I"ll be watching the responses here, too, since Lumi also has a tied up tk and a short body. And now she has short ears, too! I'm still trying to figure out how to make this all work! : P Maintaining the same shape while going a little shorter will be hard, since it's the weight of the hair that gives it the shape it has now. What I would suggest if you're looking to make her head a little smaller in proportion to her body is to try tying her hair back further, so she's more "face" and less "hair". See if you can make it so that all or most of the hair that falls down behind the band falls down over her ears, instead of coming around her eyes. Unless she's looking down, of course! : P I include all of the hair that grows in front of Lumi's ears in her tk clip. And if you take length off, take an inch or two from the bottom of her ears and maybe use your thinners to make it look natural like the rest of her head. Trimming anything off the top or sides of her head may just result in those hairs getting springier and taking up just as much space! : P Here's Lumi's tied up tk with her short body - before I had shaved her ears! I'll be hoping other people pitch in some advice, since this is new for me, too!


----------



## Jack-A-Poo (Aug 21, 2011)

Oh little pinky Lumi, you are such a cutie!
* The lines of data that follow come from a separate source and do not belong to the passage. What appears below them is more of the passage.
-- ==== Sys2Proof/WellFormed.lean ====
section
/-! DEFINITION. When a command is well formed (30_encoding.md R98 to R101): its slots are below NBC, its symbol is
below NSYM, and the literal of BC.EXTI fits its count. It depends on the command and the parameters alone (R101). -/

namespace Sys2Proof

/-- A slot operand is in range (R98). -/
abbrev slotInRange (p : Params) (a : SlotNo) : Prop := a.toNat < p.nbc

/-- A symbol operand is in range (R99). -/
abbrev symInRange (p : Params) (s : Sym) : Prop := s.toNat < p.nsym

/-- The BC.EXTI literal check (R100): at most 32 bits, and no literal bit at or above position `n`. -/
abbrev literalFits (imm : Long) (n : Short) : Prop := n.toNat ≤ 32 ∧ imm.toNat < 2 ^ n.toNat

/-- The operands of a command are legal. -/
def Instr.wf (p : Params) : Instr → Bool
  | .sysNop => true
  | .sysReset => true
  | .sysInfo _ => true
  | .bcNew a _ => slotInRange p a
  | .bcPush a _ => slotInRange p a
  | .bcPop a => slotInRange p a
  | .bcGet a _ => slotInRange p a
  | .bcSet a _ _ => slotInRange p a
  | .bcFill a _ => slotInRange p a
  | .bcExtend a b => slotInRange p a ∧ slotInRange p b
  | .bcExti a imm n => slotInRange p a ∧ literalFits imm n
  | .bcClear a => slotInRange p a
  | .bcLen a => slotInRange p a
  | .bcCap a => slotInRange p a
  | .bcSopen a => slotInRange p a
  | .bcSnext => true
  | .bcSclose => true
  | .pqCfg _ => true
  | .pqPush _ _ => true
  | .pqPop => true
  | .pqPeek => true
  | .pqLen => true
  | .hcFclr => true
  | .hcFput _ s => symInRange p s
  | .hcFget s => symInRange p s
  | .hcBuild => true
  | .hcStat => true
  | .hcNode _ => true
  | .hcCwget a s => slotInRange p a ∧ symInRange p s
  | .hcEncode a => slotInRange p a
  | .hcDecode b _ => slotInRange p b
  | .sbClr => true
  | .sbPush s => symInRange p s
  | .sbGet _ => true
  | .sbLen => true

end Sys2Proof
end

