-- ==== Sys2Proof/Machine/Pq.lean ====
section
/-! DEFINITION. The PQ commands (42_priority_queue.md R161 to R171). -/

namespace Sys2Proof.Machine

/-- PQ.CFG (R161): only while the queue is empty. -/
def execPqCfg (v : Bool) (s : State) : Answer :=
  if s.pqh.length ≠ 0 then raise s .busy
  else respondOk { s with pqInv := v }

/-- PQ.PUSH (R165). -/
def execPqPush (key : Long) (val : Short) (s : State) : Answer :=
  if s.pqh.length = s.par.pqCap then raise s .capacityExceeded
  else respondOk { s with pqh := heapPush (entryHigher s.pqInv) s.pqh ⟨key, val⟩ }

/-- PQ.POP (R167). -/
def execPqPop (s : State) : Answer :=
  match heapPop (entryHigher s.pqInv) s.par.pqTie Config.draw s.pqh s.draws with
  | none => raise s .empty
  | some (r, h, k) => respond { s with pqh := h, draws := k } 0 r.val r.key

/-- PQ.PEEK (R169). -/
def execPqPeek (s : State) : Answer :=
  match s.pqh[0]? with
  | none => raise s .empty
  | some r => respond s 0 r.val r.key

/-- PQ.LEN (R171). -/
def execPqLen (s : State) : Answer :=
  respond s (pqLenFlags s.pqh.length s.pqInv) 0 (longOf s.pqh.length)

end Sys2Proof.Machine
end

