-- ==== Sys2Proof/Machine/Step.lean ====
section
/-! DEFINITION. One step of the machine: the whole of one command (00_scope.md R6), or a reset signal. -/

namespace Sys2Proof.Machine

/-- Perform the command word `w` (30_encoding.md R101): an ill-formed word is answered ILLEGAL_COMMAND and changes no
state (R96, R97), a well-formed one has its command's meaning. -/
def perform (w : PortWord) (s : State) : Answer :=
  match decode s.par w with
  | .error _ => raise s .illegalCommand
  | .ok i => exec i s

/-- One step: take the oldest input and perform it completely (R6, R7). With nothing presented nothing happens: nothing
inside HUFFCORE acts on its own (R7). The platform reset signal has the effect of a reset and gives no response
(70_reset_and_hazards.md R290; log 10). -/
def step (s : State) : Host.Outcome State Fault Refusal :=
  match s.inputs with
  | [] => .next s
  | .command w :: rest => perform w { s with inputs := rest }
  | .resetSignal :: rest => .next { s with inputs := rest }.doReset

/-- `s` with an instruction, given as a number, presented at the command port, so that the very next step performs
it (log 2). -/
def State.withFetchWord (s : State) (nbits w : Nat) : State :=
  { s with inputs := .command (BitVec.ofNat 64 (w % 2 ^ nbits)) :: s.inputs }

end Sys2Proof.Machine
end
She reminds me of cotton candy :bounce:

Thank you so much for your pics and suggestion! I love how you tie her TK up like that, I wish I could do the same but the length at the front of Sasha's TK is still too short for me to pull it back. I tried and the fringe would fall out and give her eyes a nice curtain lol.....I tried to tie up more hair like you did but I tie them towards the front so I can get all the fringe in and she looks like a unicorn with the horn :lol: Guess I still need to wait for the fringe to grow longer.

Found a sideview pic. Looks like she is balancing a little pom pom above her head lol










I really love how Lumi's looks with the hair tied up like that and the short ears. Hopefully I'll be able to do that once her fringe is long enough. In the meantime I may need to take some length off, else by the time her fringe is long enough, the rest of it would be so long. People may mistaken her for Cousin It :lol:


----------



## PammiPoodle (Jul 16, 2011)

Aw, Sasha's so cute from the side! I miss Lumi's little puff-ball pigtails! You might try using two bands to tie her shorter fringe to the hair further back on her head. I used to have to do that with Lumi. 










I only did it if we were going out or having visitors, though. When it was just me and her at home I'd sort of glob it in one messy pony just to keep it out of her eyes! If you're not sure how to do the two bands, here's a video of me doing it with Lumi's hair. Just jump to 3:10. You'll probably have to find smaller bands, though! Maybe you can find mini ones in the material you like, if you don't want to use the rubbery type. : )






But, yea, sometimes there's a growing out phase between styles and you just gotta wait it out! Lumi's fringe *just* got to where I want about 2 weeks ago! All this time I've been tying it further forward than I want, or dealing with the "fallout". Haha Please keep posting with whatever you do with her hair! I'm learning through you, too! : )


----------



## Kaylee (Jun 11, 2011)

PammiPoodle said:


> Aw, Sasha's so cute from the side! I miss Lumi's little puff-ball pigtails! You might try using two bands to tie her shorter fringe to the hair further back on her head. I used to have to do that with Lumi.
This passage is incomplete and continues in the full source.